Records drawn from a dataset
+ + + +

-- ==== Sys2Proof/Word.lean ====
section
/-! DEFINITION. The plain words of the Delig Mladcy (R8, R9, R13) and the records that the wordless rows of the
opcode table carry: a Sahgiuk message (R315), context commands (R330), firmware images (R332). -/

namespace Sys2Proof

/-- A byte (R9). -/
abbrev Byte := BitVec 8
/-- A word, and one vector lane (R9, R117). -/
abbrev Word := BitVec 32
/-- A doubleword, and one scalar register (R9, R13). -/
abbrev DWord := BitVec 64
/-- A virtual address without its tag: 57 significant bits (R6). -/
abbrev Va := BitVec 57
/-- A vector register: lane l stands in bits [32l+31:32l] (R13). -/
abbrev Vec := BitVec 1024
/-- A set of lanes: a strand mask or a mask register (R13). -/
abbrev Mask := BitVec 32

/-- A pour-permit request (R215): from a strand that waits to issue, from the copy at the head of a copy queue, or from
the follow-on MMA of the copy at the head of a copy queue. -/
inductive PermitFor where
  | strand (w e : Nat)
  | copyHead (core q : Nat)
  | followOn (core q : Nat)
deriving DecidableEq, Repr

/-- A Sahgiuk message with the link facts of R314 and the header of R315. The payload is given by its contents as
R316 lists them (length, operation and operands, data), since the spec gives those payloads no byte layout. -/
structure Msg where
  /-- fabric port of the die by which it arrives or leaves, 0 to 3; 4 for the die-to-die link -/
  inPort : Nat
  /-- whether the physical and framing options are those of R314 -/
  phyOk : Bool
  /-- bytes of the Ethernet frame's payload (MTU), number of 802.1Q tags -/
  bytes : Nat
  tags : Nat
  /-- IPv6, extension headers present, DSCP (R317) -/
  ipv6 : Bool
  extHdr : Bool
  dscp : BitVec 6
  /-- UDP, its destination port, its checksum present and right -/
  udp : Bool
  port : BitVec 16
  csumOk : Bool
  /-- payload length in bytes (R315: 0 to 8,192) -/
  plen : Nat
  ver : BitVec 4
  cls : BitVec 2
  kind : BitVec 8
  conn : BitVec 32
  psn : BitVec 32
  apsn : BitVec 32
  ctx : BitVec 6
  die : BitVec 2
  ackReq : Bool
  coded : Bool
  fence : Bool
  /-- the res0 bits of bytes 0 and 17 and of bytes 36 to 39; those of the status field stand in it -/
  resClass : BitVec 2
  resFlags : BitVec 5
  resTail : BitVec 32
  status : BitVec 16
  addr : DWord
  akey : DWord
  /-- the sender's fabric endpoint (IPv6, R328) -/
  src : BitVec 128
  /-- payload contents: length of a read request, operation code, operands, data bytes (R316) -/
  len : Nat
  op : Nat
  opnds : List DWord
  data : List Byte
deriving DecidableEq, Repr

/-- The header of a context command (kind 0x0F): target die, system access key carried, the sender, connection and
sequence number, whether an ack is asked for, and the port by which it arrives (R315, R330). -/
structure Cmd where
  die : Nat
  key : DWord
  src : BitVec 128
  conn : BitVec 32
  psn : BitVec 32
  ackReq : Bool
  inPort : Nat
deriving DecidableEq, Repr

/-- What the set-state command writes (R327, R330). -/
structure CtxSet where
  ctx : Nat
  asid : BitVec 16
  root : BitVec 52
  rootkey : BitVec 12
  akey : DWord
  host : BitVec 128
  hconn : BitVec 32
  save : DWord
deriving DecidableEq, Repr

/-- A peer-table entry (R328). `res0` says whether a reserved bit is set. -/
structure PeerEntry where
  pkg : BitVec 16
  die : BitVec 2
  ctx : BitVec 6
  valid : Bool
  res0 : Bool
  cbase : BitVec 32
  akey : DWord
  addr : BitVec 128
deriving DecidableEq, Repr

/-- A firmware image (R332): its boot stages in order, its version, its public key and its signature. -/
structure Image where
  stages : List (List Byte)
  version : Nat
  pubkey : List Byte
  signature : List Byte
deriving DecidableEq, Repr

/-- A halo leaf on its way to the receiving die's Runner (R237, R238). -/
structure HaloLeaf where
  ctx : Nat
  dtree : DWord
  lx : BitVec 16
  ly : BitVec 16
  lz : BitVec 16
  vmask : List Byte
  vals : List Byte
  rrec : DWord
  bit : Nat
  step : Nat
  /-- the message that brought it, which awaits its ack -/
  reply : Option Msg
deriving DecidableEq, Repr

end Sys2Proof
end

+ + + +

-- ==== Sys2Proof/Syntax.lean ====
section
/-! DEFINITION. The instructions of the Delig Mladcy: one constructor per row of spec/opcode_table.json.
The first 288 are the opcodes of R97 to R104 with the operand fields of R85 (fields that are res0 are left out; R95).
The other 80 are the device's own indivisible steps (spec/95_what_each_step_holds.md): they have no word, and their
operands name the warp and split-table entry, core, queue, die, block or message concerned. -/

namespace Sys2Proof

+ + + +

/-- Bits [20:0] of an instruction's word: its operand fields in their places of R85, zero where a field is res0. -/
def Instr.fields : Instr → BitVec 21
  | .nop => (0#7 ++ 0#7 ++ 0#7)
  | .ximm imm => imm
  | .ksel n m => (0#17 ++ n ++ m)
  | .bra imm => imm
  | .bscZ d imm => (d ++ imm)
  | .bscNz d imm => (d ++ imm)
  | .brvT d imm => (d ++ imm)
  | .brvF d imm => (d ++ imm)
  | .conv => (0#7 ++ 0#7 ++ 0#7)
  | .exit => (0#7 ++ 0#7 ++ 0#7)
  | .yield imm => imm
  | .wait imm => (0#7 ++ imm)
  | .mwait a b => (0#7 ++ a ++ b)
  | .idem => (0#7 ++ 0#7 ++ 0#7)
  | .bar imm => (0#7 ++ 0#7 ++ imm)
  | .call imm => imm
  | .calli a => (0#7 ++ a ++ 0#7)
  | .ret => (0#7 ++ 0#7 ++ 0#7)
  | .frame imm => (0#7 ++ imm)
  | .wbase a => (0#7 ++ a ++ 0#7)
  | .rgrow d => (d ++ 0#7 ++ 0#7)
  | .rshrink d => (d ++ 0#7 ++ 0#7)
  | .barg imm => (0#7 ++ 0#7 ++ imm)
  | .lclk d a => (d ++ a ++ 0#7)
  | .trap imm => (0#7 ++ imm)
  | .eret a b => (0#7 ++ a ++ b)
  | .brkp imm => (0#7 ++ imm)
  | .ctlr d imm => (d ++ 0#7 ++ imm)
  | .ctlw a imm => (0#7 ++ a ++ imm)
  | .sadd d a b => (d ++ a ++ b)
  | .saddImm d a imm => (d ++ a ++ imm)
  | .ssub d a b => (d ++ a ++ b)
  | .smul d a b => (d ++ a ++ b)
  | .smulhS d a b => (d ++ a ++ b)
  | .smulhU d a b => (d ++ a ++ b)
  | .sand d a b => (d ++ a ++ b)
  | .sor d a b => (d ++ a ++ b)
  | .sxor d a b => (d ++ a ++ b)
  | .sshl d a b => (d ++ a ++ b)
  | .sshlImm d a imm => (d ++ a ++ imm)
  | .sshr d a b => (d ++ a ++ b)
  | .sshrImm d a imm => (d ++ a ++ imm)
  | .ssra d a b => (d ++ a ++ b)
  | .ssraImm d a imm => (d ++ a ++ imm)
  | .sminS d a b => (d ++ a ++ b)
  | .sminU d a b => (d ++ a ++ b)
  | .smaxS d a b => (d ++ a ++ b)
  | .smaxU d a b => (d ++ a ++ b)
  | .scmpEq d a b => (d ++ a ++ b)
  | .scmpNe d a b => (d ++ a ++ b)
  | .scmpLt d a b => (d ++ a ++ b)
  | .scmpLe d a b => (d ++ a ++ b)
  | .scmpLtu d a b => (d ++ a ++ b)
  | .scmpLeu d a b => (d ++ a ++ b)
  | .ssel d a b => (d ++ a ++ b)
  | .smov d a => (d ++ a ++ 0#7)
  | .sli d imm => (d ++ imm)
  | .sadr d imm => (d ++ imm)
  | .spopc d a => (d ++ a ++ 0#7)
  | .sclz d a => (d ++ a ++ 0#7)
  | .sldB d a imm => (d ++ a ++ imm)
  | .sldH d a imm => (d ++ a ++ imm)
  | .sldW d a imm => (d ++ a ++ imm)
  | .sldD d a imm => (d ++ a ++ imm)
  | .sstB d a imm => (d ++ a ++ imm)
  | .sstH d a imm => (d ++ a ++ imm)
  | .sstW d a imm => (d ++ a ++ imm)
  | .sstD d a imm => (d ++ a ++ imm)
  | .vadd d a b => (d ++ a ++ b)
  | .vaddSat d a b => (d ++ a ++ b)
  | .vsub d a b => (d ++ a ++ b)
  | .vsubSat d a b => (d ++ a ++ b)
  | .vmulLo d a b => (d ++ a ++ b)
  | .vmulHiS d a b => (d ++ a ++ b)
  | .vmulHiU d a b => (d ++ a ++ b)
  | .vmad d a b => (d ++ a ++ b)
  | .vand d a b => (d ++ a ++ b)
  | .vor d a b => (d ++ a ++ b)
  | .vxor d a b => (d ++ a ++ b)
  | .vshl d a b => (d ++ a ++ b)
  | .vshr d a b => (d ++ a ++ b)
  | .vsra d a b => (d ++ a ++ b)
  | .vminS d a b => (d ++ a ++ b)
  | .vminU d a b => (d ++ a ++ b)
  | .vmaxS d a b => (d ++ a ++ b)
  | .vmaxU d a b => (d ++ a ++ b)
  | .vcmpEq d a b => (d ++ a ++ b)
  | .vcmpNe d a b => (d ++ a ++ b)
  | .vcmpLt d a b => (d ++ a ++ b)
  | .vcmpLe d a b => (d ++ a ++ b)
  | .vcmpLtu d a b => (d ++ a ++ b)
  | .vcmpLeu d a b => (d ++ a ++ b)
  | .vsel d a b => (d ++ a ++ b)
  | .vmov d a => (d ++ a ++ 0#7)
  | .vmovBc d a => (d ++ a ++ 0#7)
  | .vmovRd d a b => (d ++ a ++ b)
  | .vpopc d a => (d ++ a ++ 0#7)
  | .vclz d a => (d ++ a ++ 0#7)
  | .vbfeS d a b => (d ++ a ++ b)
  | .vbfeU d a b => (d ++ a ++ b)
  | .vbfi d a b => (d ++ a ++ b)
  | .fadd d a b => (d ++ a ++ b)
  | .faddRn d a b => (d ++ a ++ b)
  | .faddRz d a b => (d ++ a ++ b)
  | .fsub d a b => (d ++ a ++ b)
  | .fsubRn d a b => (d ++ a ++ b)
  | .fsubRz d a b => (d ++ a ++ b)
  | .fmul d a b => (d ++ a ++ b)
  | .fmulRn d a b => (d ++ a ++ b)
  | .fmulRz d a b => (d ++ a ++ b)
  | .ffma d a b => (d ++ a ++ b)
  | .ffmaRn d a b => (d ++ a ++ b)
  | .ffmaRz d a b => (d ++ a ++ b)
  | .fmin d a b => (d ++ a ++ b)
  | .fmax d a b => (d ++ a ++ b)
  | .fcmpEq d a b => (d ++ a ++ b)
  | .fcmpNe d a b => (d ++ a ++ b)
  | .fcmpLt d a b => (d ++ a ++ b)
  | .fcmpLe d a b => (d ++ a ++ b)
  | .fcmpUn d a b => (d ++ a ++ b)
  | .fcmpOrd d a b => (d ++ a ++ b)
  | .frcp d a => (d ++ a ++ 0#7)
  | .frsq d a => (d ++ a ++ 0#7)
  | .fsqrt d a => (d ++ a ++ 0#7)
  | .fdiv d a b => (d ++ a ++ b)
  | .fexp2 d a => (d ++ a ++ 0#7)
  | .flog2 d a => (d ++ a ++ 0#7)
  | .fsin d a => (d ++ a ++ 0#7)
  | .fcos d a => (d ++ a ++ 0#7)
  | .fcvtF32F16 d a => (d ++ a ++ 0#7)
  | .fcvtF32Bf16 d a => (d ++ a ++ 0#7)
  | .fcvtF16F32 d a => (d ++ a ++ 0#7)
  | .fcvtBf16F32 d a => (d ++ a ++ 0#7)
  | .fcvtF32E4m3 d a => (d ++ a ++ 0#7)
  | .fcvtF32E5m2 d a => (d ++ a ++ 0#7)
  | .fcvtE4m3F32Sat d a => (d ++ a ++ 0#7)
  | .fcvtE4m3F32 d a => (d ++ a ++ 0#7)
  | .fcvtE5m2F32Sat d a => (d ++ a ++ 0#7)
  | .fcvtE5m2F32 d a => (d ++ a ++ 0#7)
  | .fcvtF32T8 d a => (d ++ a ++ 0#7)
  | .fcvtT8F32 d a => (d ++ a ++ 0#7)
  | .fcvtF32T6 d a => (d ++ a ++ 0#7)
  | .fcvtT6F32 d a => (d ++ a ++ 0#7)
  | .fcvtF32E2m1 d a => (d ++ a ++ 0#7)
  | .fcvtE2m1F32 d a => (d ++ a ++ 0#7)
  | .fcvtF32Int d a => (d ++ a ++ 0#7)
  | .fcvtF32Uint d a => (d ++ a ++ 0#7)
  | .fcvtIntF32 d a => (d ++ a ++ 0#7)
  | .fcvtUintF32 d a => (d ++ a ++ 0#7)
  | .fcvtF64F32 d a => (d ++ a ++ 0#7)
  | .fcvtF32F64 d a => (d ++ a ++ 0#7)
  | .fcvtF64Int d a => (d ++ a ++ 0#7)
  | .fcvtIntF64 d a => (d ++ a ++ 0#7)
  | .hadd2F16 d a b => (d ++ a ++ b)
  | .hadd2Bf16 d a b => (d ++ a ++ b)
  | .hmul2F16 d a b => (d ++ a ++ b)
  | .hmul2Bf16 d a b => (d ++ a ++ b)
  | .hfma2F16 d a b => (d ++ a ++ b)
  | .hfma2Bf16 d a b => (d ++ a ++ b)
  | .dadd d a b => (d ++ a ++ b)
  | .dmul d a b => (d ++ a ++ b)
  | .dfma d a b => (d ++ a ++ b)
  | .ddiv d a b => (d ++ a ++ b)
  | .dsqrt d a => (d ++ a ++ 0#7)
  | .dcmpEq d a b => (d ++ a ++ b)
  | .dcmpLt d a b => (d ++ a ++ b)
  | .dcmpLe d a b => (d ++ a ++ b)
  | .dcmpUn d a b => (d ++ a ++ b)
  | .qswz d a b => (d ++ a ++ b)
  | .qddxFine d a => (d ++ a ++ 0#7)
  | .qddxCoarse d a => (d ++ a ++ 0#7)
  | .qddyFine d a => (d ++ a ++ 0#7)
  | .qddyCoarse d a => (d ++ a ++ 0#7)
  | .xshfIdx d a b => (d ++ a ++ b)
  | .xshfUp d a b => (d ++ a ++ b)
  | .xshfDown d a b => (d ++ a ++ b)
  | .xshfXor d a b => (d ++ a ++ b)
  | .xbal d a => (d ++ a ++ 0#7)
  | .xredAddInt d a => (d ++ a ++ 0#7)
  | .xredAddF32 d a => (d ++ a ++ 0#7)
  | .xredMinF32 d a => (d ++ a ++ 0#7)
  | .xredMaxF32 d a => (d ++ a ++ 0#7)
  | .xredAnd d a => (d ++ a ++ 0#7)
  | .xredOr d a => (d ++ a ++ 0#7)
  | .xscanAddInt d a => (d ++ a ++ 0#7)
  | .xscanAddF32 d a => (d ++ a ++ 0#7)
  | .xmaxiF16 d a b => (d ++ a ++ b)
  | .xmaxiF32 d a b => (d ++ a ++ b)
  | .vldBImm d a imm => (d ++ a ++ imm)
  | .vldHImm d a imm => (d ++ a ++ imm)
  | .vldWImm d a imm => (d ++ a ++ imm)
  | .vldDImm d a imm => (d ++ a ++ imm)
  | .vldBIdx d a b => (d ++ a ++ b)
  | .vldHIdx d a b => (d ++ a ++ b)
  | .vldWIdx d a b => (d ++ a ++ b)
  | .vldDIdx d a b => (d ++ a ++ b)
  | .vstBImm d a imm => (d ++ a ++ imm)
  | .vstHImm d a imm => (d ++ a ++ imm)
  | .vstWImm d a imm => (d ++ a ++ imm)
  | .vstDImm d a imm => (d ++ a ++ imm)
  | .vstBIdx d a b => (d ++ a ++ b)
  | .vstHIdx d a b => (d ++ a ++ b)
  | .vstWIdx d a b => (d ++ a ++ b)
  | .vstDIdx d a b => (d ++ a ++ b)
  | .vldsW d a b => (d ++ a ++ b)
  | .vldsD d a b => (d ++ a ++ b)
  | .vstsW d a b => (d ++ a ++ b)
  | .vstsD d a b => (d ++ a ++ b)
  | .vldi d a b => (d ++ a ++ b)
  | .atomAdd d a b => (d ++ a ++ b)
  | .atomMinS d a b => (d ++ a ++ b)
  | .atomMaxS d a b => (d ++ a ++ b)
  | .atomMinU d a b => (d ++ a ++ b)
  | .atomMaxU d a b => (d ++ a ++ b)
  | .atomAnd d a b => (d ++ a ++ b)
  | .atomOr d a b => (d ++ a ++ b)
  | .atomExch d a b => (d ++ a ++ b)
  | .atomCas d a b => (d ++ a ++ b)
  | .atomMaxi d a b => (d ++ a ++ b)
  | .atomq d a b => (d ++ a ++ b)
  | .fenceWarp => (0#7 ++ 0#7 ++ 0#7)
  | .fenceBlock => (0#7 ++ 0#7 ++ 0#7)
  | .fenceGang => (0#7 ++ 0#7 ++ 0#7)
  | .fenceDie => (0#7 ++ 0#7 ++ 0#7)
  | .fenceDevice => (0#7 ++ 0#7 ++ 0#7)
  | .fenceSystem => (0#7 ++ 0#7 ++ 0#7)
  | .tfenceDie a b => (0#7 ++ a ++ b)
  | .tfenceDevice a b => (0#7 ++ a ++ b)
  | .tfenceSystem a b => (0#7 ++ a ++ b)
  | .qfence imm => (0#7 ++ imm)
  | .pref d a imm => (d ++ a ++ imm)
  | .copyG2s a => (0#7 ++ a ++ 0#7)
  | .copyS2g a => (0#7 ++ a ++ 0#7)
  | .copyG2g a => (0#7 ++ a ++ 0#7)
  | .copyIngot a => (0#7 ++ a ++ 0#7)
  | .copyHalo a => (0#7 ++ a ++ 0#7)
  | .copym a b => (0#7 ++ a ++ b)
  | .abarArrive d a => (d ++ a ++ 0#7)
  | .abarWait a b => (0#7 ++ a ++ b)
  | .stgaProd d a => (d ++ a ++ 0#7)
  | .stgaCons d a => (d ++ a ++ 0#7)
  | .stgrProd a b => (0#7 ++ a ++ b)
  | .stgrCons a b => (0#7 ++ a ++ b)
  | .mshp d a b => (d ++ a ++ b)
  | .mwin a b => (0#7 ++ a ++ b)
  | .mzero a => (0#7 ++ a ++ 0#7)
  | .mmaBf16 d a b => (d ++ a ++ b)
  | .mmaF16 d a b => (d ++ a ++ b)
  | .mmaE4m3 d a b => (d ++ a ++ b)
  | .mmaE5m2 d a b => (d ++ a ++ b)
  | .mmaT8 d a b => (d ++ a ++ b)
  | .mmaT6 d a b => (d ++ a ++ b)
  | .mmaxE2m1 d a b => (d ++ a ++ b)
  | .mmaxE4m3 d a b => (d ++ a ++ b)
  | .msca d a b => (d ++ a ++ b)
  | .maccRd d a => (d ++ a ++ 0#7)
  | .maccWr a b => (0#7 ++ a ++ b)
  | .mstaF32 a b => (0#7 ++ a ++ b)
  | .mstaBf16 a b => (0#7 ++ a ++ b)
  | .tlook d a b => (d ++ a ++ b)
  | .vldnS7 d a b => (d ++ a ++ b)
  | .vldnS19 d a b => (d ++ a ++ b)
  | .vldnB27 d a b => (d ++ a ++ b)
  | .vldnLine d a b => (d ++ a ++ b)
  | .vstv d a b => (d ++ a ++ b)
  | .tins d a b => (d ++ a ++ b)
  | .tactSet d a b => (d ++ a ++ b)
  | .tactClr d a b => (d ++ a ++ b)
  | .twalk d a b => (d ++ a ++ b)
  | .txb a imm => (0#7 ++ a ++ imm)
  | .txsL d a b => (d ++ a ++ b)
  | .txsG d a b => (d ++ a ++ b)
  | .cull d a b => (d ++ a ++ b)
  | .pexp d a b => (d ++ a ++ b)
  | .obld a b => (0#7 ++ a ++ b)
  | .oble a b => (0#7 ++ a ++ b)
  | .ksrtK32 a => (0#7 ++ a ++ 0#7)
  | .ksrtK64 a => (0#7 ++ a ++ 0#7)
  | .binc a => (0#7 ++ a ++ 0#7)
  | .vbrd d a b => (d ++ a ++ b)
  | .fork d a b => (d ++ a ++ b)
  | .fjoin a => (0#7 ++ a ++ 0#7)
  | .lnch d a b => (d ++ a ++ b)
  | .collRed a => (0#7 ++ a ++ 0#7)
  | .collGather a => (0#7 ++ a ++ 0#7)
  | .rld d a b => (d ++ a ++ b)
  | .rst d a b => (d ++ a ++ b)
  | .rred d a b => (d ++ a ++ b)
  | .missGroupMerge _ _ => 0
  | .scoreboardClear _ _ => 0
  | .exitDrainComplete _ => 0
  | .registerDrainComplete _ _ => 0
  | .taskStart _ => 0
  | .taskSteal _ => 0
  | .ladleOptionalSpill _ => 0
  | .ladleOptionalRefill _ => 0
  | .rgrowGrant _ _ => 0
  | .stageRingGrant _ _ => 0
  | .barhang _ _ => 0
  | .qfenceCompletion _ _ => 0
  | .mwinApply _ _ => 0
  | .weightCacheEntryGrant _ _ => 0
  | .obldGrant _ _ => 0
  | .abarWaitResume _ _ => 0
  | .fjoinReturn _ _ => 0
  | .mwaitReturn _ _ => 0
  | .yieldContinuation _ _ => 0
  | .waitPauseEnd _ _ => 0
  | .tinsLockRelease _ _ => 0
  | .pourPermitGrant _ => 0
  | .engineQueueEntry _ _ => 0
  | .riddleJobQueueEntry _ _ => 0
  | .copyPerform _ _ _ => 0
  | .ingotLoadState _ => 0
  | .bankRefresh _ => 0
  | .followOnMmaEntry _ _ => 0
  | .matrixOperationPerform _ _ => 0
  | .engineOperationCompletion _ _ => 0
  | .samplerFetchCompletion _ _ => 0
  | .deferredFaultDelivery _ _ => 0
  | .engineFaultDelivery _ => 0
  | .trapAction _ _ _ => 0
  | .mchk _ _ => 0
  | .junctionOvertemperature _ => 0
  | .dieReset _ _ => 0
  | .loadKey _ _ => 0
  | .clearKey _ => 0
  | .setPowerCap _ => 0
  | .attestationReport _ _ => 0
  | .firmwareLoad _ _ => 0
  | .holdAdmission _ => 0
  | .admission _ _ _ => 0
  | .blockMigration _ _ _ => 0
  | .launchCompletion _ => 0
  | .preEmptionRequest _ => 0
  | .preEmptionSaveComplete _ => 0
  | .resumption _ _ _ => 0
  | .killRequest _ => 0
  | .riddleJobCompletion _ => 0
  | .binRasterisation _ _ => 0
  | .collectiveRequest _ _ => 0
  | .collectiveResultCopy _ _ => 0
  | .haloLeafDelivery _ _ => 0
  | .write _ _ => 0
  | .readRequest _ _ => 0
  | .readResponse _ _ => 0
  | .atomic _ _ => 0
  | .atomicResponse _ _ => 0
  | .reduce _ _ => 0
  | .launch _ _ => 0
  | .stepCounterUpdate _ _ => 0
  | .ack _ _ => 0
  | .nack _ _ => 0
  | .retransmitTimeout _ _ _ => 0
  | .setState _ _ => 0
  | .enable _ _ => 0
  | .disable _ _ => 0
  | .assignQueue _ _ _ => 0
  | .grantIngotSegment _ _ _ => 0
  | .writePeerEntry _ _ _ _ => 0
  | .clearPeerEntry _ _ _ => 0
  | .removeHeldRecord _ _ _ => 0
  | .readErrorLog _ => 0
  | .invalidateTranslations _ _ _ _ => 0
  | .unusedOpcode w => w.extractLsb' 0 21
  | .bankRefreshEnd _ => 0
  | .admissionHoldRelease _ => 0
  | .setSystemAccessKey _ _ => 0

+ + + +

YOUR OBJECTIVE
Return each line in the records that holds the string "vector".

SOLUTION TO THIS PROBLEM
/-- A word, and one vector lane (R9, R117). -/
/-- A vector register: lane l stands in bits [32l+31:32l] (R13). -/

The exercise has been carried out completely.